══ Material provided

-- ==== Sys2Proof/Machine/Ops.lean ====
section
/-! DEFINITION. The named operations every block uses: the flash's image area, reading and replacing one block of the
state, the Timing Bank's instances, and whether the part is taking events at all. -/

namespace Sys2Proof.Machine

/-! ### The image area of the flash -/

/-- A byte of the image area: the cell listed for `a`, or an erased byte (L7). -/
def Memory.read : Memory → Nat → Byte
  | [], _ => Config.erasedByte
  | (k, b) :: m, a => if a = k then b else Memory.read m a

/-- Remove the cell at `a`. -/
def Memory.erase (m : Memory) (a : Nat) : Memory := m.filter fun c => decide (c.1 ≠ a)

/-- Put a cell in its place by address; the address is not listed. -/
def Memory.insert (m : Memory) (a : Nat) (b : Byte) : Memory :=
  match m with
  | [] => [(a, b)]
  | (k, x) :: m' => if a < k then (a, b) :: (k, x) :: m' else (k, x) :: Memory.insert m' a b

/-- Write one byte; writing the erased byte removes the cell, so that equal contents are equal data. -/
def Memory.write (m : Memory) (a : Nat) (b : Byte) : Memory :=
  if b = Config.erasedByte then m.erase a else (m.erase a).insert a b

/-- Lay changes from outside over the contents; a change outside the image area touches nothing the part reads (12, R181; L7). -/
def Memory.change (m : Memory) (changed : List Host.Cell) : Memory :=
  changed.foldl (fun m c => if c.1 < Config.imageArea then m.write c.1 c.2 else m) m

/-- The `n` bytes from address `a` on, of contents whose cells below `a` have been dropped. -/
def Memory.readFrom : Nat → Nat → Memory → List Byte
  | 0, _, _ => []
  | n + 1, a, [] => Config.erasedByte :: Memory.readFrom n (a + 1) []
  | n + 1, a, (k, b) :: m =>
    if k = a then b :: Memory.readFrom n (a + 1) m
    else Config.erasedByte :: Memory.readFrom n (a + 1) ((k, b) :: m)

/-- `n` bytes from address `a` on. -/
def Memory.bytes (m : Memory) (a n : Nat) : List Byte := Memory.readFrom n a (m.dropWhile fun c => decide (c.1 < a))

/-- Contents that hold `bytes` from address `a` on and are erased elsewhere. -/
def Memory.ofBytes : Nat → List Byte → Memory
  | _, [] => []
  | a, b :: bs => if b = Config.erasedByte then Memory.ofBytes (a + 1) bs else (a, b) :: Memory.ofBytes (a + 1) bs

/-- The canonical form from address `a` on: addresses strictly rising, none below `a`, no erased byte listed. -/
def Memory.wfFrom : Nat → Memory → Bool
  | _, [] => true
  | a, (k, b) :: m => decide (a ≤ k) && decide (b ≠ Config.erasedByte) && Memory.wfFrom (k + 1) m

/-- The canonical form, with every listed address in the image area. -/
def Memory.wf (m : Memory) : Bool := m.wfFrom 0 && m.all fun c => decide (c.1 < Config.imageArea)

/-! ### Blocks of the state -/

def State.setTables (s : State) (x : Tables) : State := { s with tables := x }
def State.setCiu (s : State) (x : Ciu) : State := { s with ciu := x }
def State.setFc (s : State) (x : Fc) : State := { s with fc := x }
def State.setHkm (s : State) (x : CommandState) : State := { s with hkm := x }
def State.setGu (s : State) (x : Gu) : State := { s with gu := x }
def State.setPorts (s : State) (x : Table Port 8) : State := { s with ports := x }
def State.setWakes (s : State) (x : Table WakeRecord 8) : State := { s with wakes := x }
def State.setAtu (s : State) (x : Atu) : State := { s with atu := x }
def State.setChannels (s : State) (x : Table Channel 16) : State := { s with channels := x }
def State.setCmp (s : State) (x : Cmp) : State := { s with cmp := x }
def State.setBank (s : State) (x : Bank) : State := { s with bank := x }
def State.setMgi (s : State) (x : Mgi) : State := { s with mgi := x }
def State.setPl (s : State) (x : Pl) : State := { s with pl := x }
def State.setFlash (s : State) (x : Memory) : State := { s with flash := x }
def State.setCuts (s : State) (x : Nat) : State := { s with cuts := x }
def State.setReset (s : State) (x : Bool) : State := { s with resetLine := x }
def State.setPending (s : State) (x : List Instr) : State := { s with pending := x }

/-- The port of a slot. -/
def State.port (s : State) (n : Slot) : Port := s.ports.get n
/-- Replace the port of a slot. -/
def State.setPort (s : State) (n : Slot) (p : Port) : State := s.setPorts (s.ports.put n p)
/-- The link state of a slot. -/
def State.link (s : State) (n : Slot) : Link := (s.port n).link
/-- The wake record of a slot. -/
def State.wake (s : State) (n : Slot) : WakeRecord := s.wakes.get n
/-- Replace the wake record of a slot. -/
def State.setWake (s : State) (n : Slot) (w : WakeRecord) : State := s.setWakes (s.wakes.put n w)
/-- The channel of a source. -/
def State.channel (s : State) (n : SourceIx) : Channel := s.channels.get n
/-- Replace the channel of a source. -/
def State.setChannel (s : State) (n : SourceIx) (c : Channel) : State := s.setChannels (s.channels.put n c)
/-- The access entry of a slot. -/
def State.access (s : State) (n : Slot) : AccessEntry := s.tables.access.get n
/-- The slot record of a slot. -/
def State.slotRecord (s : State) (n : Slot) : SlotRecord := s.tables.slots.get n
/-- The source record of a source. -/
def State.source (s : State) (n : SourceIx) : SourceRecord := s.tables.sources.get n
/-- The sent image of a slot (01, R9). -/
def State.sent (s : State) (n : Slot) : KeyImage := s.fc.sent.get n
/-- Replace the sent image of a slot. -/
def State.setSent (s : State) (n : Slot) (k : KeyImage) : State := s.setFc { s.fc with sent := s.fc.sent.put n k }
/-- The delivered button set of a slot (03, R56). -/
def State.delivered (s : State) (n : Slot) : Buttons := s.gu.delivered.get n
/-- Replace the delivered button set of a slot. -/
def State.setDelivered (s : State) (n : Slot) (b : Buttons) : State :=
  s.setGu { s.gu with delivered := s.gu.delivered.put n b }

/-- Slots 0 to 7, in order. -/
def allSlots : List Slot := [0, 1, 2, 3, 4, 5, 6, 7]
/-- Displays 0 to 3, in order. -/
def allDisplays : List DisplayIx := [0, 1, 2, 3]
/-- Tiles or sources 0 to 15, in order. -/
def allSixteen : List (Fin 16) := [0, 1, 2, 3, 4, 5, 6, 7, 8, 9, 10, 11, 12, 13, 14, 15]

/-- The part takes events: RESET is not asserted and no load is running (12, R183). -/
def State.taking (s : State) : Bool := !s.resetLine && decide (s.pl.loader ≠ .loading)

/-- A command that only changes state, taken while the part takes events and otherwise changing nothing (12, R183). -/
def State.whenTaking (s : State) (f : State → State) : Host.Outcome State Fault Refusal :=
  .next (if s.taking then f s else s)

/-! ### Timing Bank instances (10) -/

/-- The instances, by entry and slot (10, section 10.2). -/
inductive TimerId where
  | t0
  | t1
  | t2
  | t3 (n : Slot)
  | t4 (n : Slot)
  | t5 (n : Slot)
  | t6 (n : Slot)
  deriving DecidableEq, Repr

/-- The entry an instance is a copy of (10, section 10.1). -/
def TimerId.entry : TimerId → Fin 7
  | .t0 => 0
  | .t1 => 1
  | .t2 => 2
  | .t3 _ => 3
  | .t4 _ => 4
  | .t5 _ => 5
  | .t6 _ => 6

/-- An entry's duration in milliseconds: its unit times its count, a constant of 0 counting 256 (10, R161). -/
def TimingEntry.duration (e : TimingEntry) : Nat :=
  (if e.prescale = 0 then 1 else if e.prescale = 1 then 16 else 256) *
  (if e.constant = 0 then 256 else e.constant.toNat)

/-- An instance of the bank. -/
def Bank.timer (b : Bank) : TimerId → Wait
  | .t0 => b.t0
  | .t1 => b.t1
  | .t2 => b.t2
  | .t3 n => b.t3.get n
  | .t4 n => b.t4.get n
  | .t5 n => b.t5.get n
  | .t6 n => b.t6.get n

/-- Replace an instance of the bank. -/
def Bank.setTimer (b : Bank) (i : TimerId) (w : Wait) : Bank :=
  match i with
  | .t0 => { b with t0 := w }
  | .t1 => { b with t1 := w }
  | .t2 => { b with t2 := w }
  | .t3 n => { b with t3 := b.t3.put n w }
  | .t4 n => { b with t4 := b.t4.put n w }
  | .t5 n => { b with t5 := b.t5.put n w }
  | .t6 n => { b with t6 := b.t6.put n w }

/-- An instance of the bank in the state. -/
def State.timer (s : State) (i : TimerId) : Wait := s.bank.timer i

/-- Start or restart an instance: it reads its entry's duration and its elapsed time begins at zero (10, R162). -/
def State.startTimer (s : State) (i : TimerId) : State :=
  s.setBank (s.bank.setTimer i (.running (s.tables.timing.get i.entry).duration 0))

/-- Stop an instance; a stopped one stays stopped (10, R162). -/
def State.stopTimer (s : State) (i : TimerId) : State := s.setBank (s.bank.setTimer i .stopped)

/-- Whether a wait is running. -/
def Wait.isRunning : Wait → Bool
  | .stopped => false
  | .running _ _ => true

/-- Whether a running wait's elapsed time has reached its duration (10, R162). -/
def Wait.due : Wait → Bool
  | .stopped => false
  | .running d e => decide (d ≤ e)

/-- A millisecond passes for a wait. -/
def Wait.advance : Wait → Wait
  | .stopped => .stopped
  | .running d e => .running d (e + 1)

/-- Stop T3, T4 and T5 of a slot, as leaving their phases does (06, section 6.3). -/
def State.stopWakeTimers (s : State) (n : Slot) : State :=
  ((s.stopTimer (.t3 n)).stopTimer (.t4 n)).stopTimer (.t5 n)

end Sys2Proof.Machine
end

════

Transcribe the records from their first line. Stop after the line with "the flash -/", including it.

-- ==== Sys2Proof/Machine/Ops.lean ====
section
/-! DEFINITION. The named operations every block uses: the flash's image area, reading and replacing one block of the
state, the Timing Bank's instances, and whether the part is taking events at all. -/

namespace Sys2Proof.Machine

/-! ### The image area of the flash -/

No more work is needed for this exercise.